_EXERCISE DETAILS_
Please set down exactly the lines of the listing below from the line containing "exec i s = .next (s.raise .notInit) := by" through the line containing "the span. -/", both lines included, leaving out all other lines.

_INPUT FOR THIS TASK_
namespace Sys2Proof.Machine

/-! INIT and SETSRC (R250, R262). -/

/-- Settles O12: INIT is `State.initStream` in every state. -/
theorem initStartsANewStream : Obligations.InitStartsANewStream := by
  intro a s
  exact ⟨_, exec_init a s, rfl, rfl, rfl, rfl, rfl, fun i => by simp, ivSlots_getElem a, iv_length a, fun i => by simp,
    rfl, rfl, rfl, rfl, rfl, rfl, fun _ => rfl⟩

/-- Settles O18, by definition. -/
theorem setsrcLoadsTheOffset : Obligations.SetsrcLoadsTheOffset := fun _ _ => rfl

/-! An update or DIGEST without a stream (R601). -/

theorem exec_of_not_ready (i : Instr) (s : State) (hi : isUpdate i = true ∨ i = .digest) (hr : s.ready = false) :
    exec i s = .next (s.raise .notInit) := by
  cases i with
  | updr byte count => exact s.withAlg_of_not_ready _ hr
  | upds length => exact s.withAlg_of_not_ready _ hr
  | updz => exact s.withAlg_of_not_ready _ hr
  | digest => exact s.withAlg_of_not_ready _ hr
  | _ => simp [isUpdate] at hi

/-! Reading the span. -/

theorem State.absorbSpan_of_known (s : State) (a : Alg) (next : Nat) (bytes : List Byte)
    (hb : ∀ k (hk : k < bytes.length), s.memRead .absorb (s.src.toNat + k) = some bytes[k]) :
    s.absorbSpan a bytes.length next = .next ((s.setAcc (absorbSeq a s.acc bytes)).setSrc next) := by
  simp only [State.absorbSpan, s.spanBytes_eq_some s.src.toNat bytes hb]

theorem State.absorbSpan_of_unknown (s : State) (a : Alg) (n k next : Nat) (hk : k < n)
    (hb : s.memRead .absorb (s.src.toNat + k) = none) : s.absorbSpan a n next = .fault .unwrittenByte := by
  simp only [State.absorbSpan, (s.spanBytes_none s.src.toNat n).mpr ⟨k, hk, hb⟩]

section
variable (s : State) (a : Alg) (hr : s.ready = true) (ha : s.alg = some a)
include hr ha

/-! UPDR (R260). -/

theorem exec_updr_of_le (byte : Byte) (count : BitVec 48) (hl : s.count.toNat + count.toNat ≤ a.limit) :
    exec (.updr byte count) s = .next (s.setAcc (absorbSeq a s.acc (List.replicate count.toNat byte))) :=
  (s.withAlg_of_ready a _ hr ha).trans (s.guardCount_of_le a _ _ hl)

theorem exec_updr_of_lt (byte : Byte) (count : BitVec 48) (hl : a.limit < s.count.toNat + count.toNat) :
    exec (.updr byte count) s = .next (s.raise .countOverflow) :=
  (s.withAlg_of_ready a _ hr ha).trans (s.guardCount_of_lt a _ _ hl)

/-! UPDS (R264). -/

theorem exec_upds_of_range (length : BitVec 48) (hs : s.params.iwinSize < s.src.toNat + length.toNat) :
    exec (.upds length) s = .next (s.raise .srcRange) :=
  (s.withAlg_of_ready a _ hr ha).trans (if_pos hs)

theorem exec_upds_in_range (length : BitVec 48) (hs : s.src.toNat + length.toNat ≤ s.params.iwinSize) :
    exec (.upds length) s =
      s.guardCount a length.toNat (s.absorbSpan a length.toNat (s.src.toNat + length.toNat)) :=
  (s.withAlg_of_ready a _ hr ha).trans (if_neg (Nat.not_lt_of_le hs))

/-- UPDS over known bytes absorbs them. -/
theorem exec_upds_of_known (length : BitVec 48) (bytes : List Byte)
    (hs : s.src.toNat + length.toNat ≤ s.params.iwinSize) (hl : s.count.toNat + length.toNat ≤ a.limit)
    (hlen : bytes.length = length.toNat)
    (hb : ∀ k (hk : k < bytes.length), s.memRead .absorb (s.src.toNat + k) = some bytes[k]) :
    exec (.upds length) s =
      .next ((s.setAcc (absorbSeq a s.acc bytes)).setSrc (s.src.toNat + length.toNat)) := by
  rw [exec_upds_in_range s a hr ha length hs, s.guardCount_of_le a _ _ hl, ← hlen, s.absorbSpan_of_known a _ bytes hb]

/-! UPDZ (R266). -/

theorem exec_updz_of_noZero (hz : s.findZero s.src.toNat (s.params.iwinSize - s.src.toNat) = .noZero) :
    exec .updz s = .next (s.raise .srcRange) :=
  (s.withAlg_of_ready a _ hr ha).trans (by simp only [hz])

theorem exec_updz_of_unwritten (hz : s.findZero s.src.toNat (s.params.iwinSize - s.src.toNat) = .unwritten) :
    exec .updz s = .fault .unwrittenByte :=
  (s.withAlg_of_ready a _ hr ha).trans (by simp only [hz])

/-- Once the search has found a zero byte, `k` bytes after `SRC`. -/
theorem exec_updz_of_found (k : Nat)
    (hz : s.findZero s.src.toNat (s.params.iwinSize - s.src.toNat) = .found (s.src.toNat + k)) :
    exec .updz s = s.guardCount a k (s.absorbSpan a k (s.src.toNat + k + 1)) := by
  refine (s.withAlg_of_ready a _ hr ha).trans ?_
  simp only [hz, Nat.add_sub_cancel_left]

end

/-- The search over the window from `SRC` on finds the first zero byte (R266). -/
theorem State.findZero_window_found (s : State) (k : Nat) (hk : s.src.toNat + k < s.params.iwinSize)
    (hj : ∀ j < k, ∃ b, s.memRead .scan (s.src.toNat + j) = some b ∧ b ≠ 0)
    (h0 : s.memRead .scan (s.src.toNat + k) = some 0) :
    s.findZero s.src.toNat (s.params.iwinSize - s.src.toNat) = .found (s.src.toNat + k) :=
  (s.findZero_found _ _ _).mpr ⟨k, by omega, rfl, h0, hj⟩

/-! The statements about completion. -/

/-- Settles O15: the checks of UPDR pass. -/
theorem updrAbsorbsTheRepeatedByte : Obligations.UpdrAbsorbsTheRepeatedByte :=
  fun s a byte count hr ha hl => ⟨_, rfl, exec_updr_of_le s a hr ha byte count hl⟩

/-- Settles O19: the checks of UPDS pass and its span is read. -/
theorem updsAbsorbsTheSpan : Obligations.UpdsAbsorbsTheSpan :=
  fun s a length bytes hr ha hs hl hlen hb => ⟨_, rfl, exec_upds_of_known s a hr ha length bytes hs hl hlen hb⟩

/-- Settles O20: the search finds the terminator, and the bytes before it are read. -/
theorem updzAbsorbsTheString : Obligations.UpdzAbsorbsTheString := by
  intro s a bytes hr ha hs hl hj h0 hb
  refine ⟨_, rfl, ?_⟩
  rw [exec_updz_of_found s a hr ha _ (s.findZero_window_found _ hs hj h0), s.guardCount_of_le a _ _ hl,
    s.absorbSpan_of_known a _ bytes hb]
  rfl

/-- The state words hold at least `DLEN` bytes, so the digest has `DLEN` (R293, R294). -/
theorem finalize_length (a : Alg) (c : Acc) : (finalize a c).length = a.digestBytes := by
  have hdlen : a.digestBytes ≤ a.stateWords * (a.wordBits / 8) := by cases a <;> decide
  rw [finalize, List.length_take, serialize_length, Nat.min_eq_left hdlen]

/-- Settles O32: DIGEST writes what `Finalize` returns, filled up with zeros. -/
theorem digestWritesTheDigest : Obligations.DigestWritesTheDigest :=
  fun s a hr ha => ⟨digestOut a (finalize a s.acc), BitVec.ofNat 7 a.digestBytes, exec_digest_of_ready s a hr ha,
    s.setDigest_dlen a (finalize a s.acc), finalize_length a s.acc, digestOut_getElem a _⟩

/-! UPDR of one byte value, in one command or in many (R131, R244). -/

/-- A sequence of UPDRs of one byte absorbs it as often as their counts say together. -/
theorem execAll_updrs (s : State) (a : Alg) (byte : Byte) (counts : List (BitVec 48)) (hr : s.ready = true)
    (ha : s.alg = some a) (hl : s.count.toNat + (counts.map BitVec.toNat).sum ≤ a.limit) :
    execAll (counts.map (.updr byte)) s =
      .next (s.setAcc (absorbSeq a s.acc (List.replicate (counts.map BitVec.toNat).sum byte))) := by
  induction counts generalizing s with
  | nil => rfl
  | cons n rest ih =>
    simp only [List.map_cons, List.sum_cons] at hl ⊢
    have hlimit := a.limit_lt
    have hcount := absorbSeq_count_toNat a s.acc (List.replicate n.toNat byte)
      (by rw [List.length_replicate, s.acc_count]; omega)
    rw [List.length_replicate, s.acc_count] at hcount
    rw [execAll, exec_updr_of_le s a hr ha byte n (by omega)]
    refine (ih (s.setAcc _) hr ha (by rw [s.setAcc_count]; omega)).trans ?_
    rw [s.acc_setAcc, ← absorbSeq_append, List.replicate_append_replicate]
    rfl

_RESPONSE TO THIS TASK_
    exec i s = .next (s.raise .notInit) := by
  cases i with
  | updr byte count => exact s.withAlg_of_not_ready _ hr
  | upds length => exact s.withAlg_of_not_ready _ hr
  | updz => exact s.withAlg_of_not_ready _ hr
  | digest => exact s.withAlg_of_not_ready _ hr
  | _ => simp [isUpdate] at hi

/-! Reading the span. -/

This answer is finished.